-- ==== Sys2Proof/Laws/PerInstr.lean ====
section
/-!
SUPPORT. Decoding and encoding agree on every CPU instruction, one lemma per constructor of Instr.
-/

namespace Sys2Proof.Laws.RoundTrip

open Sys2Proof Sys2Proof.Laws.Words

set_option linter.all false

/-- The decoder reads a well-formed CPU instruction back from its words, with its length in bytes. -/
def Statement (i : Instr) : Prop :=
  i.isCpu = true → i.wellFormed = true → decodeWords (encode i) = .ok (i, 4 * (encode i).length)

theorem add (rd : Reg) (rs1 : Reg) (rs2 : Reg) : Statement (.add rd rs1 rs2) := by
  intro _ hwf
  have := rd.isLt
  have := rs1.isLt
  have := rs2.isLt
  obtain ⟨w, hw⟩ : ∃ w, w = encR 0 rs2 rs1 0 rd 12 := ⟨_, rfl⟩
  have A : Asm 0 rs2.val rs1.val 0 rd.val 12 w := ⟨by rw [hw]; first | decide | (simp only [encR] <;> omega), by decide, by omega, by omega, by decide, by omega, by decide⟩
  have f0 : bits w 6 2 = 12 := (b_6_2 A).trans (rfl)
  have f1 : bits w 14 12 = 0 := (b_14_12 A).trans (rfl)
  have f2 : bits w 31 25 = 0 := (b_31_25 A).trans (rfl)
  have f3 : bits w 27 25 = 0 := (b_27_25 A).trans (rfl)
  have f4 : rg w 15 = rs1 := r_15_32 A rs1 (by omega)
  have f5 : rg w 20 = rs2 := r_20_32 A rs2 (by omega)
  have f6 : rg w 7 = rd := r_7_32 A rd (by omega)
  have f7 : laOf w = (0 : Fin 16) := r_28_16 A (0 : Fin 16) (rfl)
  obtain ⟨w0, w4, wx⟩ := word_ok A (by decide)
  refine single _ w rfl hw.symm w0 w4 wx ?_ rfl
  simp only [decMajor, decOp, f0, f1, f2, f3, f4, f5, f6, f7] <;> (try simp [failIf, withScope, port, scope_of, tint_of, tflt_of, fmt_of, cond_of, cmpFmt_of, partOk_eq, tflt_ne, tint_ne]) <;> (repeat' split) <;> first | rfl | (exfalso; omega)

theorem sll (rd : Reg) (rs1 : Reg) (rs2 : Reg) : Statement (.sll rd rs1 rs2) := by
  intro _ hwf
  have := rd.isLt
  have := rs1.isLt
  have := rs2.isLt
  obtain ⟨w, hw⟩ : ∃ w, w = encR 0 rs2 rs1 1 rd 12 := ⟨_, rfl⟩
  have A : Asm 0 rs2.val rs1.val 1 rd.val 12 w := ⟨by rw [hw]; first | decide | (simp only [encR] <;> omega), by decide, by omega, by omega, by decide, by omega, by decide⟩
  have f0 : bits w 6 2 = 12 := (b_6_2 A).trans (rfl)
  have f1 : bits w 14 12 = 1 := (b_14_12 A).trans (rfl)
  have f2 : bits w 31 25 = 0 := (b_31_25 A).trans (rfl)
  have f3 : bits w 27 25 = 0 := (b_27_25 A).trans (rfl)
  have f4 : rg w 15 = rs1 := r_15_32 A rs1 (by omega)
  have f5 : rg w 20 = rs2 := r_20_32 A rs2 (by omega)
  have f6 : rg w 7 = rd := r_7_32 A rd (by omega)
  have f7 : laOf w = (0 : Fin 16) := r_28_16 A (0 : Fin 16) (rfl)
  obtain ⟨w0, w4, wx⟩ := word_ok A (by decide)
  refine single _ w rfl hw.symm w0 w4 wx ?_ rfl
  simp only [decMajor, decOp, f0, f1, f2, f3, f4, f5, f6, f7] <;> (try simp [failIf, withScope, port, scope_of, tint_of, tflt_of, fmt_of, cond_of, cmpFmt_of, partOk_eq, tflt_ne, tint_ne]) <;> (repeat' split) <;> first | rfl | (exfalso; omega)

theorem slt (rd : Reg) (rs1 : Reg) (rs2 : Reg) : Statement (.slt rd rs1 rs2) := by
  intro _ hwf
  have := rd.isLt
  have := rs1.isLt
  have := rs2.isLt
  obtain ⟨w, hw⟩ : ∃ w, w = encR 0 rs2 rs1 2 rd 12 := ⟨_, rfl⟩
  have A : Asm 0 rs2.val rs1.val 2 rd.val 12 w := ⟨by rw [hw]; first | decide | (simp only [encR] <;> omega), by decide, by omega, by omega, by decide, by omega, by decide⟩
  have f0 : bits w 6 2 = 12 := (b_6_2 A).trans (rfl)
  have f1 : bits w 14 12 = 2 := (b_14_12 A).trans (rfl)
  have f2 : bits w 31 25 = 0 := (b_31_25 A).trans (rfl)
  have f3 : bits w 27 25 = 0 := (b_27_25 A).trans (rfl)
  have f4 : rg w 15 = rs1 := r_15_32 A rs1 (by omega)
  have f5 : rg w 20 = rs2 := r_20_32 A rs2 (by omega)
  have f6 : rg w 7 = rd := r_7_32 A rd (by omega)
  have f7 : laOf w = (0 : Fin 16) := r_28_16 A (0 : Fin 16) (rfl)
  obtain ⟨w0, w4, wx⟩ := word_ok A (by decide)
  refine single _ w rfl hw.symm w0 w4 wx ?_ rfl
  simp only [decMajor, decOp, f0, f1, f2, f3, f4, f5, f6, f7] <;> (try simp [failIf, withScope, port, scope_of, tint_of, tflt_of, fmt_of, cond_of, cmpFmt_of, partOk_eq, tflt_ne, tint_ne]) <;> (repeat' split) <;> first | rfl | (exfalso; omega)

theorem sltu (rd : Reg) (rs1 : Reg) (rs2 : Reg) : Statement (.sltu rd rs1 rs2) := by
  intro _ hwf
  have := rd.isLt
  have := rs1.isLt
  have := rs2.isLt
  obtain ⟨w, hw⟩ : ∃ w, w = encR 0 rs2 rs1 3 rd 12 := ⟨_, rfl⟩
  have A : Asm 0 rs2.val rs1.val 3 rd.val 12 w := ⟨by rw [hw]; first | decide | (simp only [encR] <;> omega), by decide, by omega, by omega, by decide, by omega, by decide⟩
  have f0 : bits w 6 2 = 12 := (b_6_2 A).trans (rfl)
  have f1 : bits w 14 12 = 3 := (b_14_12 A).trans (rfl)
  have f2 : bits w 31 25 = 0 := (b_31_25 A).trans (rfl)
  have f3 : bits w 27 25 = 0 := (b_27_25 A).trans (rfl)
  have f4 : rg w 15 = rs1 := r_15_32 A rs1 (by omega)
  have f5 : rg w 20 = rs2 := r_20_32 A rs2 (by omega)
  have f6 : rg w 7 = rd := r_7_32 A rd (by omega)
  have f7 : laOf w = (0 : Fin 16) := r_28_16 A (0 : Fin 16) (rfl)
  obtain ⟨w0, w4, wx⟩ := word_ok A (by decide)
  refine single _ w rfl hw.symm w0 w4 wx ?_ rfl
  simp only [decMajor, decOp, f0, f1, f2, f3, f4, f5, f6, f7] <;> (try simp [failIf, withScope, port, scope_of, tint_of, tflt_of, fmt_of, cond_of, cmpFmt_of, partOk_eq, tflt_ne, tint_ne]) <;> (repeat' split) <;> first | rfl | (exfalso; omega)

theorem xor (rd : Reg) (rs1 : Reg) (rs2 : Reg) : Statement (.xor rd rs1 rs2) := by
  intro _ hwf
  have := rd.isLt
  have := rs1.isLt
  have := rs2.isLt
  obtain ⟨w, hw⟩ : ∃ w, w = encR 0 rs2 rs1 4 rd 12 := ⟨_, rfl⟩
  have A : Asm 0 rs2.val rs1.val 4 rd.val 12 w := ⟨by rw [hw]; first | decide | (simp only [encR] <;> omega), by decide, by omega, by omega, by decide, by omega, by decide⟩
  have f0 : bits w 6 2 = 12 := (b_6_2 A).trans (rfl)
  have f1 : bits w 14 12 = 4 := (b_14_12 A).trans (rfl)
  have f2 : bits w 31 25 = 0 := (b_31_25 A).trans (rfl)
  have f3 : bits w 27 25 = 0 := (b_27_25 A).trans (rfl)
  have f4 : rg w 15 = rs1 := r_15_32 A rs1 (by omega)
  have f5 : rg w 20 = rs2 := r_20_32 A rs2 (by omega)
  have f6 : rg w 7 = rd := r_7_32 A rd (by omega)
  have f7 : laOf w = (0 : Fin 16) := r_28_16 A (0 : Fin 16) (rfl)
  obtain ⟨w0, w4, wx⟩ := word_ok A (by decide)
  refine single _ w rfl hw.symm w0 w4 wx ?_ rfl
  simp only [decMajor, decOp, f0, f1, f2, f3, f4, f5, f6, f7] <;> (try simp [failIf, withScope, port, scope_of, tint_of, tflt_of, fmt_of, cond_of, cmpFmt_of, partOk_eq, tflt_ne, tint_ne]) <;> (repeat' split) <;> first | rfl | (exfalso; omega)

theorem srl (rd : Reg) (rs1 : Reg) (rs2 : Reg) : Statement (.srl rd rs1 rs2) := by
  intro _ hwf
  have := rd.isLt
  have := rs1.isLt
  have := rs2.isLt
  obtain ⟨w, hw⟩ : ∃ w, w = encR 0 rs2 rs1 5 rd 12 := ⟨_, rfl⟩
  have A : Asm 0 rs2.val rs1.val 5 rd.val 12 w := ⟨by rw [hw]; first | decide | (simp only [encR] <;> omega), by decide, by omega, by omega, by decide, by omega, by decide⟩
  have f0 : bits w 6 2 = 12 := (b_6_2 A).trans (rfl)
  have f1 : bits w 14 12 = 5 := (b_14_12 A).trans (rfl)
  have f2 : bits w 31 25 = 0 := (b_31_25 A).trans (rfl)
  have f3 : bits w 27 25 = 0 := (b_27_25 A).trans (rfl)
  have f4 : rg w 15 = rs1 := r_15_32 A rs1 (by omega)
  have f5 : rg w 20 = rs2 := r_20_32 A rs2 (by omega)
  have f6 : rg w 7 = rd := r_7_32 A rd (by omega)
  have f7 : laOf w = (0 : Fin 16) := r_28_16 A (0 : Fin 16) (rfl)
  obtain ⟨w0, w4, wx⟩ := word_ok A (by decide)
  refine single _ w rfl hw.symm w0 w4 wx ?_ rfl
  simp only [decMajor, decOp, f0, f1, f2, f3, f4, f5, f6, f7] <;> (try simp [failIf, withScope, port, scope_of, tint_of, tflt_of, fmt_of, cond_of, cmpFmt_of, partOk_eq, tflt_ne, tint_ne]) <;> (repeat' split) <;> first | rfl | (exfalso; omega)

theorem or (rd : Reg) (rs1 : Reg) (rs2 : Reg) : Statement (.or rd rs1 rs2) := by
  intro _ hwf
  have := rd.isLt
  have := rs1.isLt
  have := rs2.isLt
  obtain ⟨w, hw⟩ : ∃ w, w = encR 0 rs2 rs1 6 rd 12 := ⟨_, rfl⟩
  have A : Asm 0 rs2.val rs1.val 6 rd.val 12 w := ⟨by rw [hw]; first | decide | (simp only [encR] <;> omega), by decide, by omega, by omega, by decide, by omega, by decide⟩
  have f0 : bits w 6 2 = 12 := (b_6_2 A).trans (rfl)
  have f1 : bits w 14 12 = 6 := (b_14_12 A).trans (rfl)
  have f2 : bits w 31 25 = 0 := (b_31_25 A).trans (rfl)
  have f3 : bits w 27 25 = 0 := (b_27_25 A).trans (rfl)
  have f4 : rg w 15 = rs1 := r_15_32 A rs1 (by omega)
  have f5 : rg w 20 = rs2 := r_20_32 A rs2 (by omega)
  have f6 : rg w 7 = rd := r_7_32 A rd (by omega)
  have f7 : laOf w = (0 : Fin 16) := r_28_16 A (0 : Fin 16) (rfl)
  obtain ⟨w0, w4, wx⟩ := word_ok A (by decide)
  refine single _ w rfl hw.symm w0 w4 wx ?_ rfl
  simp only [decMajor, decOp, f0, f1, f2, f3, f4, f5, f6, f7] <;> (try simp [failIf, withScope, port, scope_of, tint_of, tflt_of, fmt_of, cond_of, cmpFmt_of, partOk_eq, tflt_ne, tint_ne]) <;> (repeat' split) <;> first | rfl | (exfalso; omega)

---------------

• WHAT NEEDS TO BE DONE:
Each line above where the word "instruction" occurs should be copied out.

• ANSWER TO THIS TASK:
SUPPORT. Decoding and encoding agree on every CPU instruction, one lemma per constructor of Instr.
/-- The decoder reads a well-formed CPU instruction back from its words, with its length in bytes. -/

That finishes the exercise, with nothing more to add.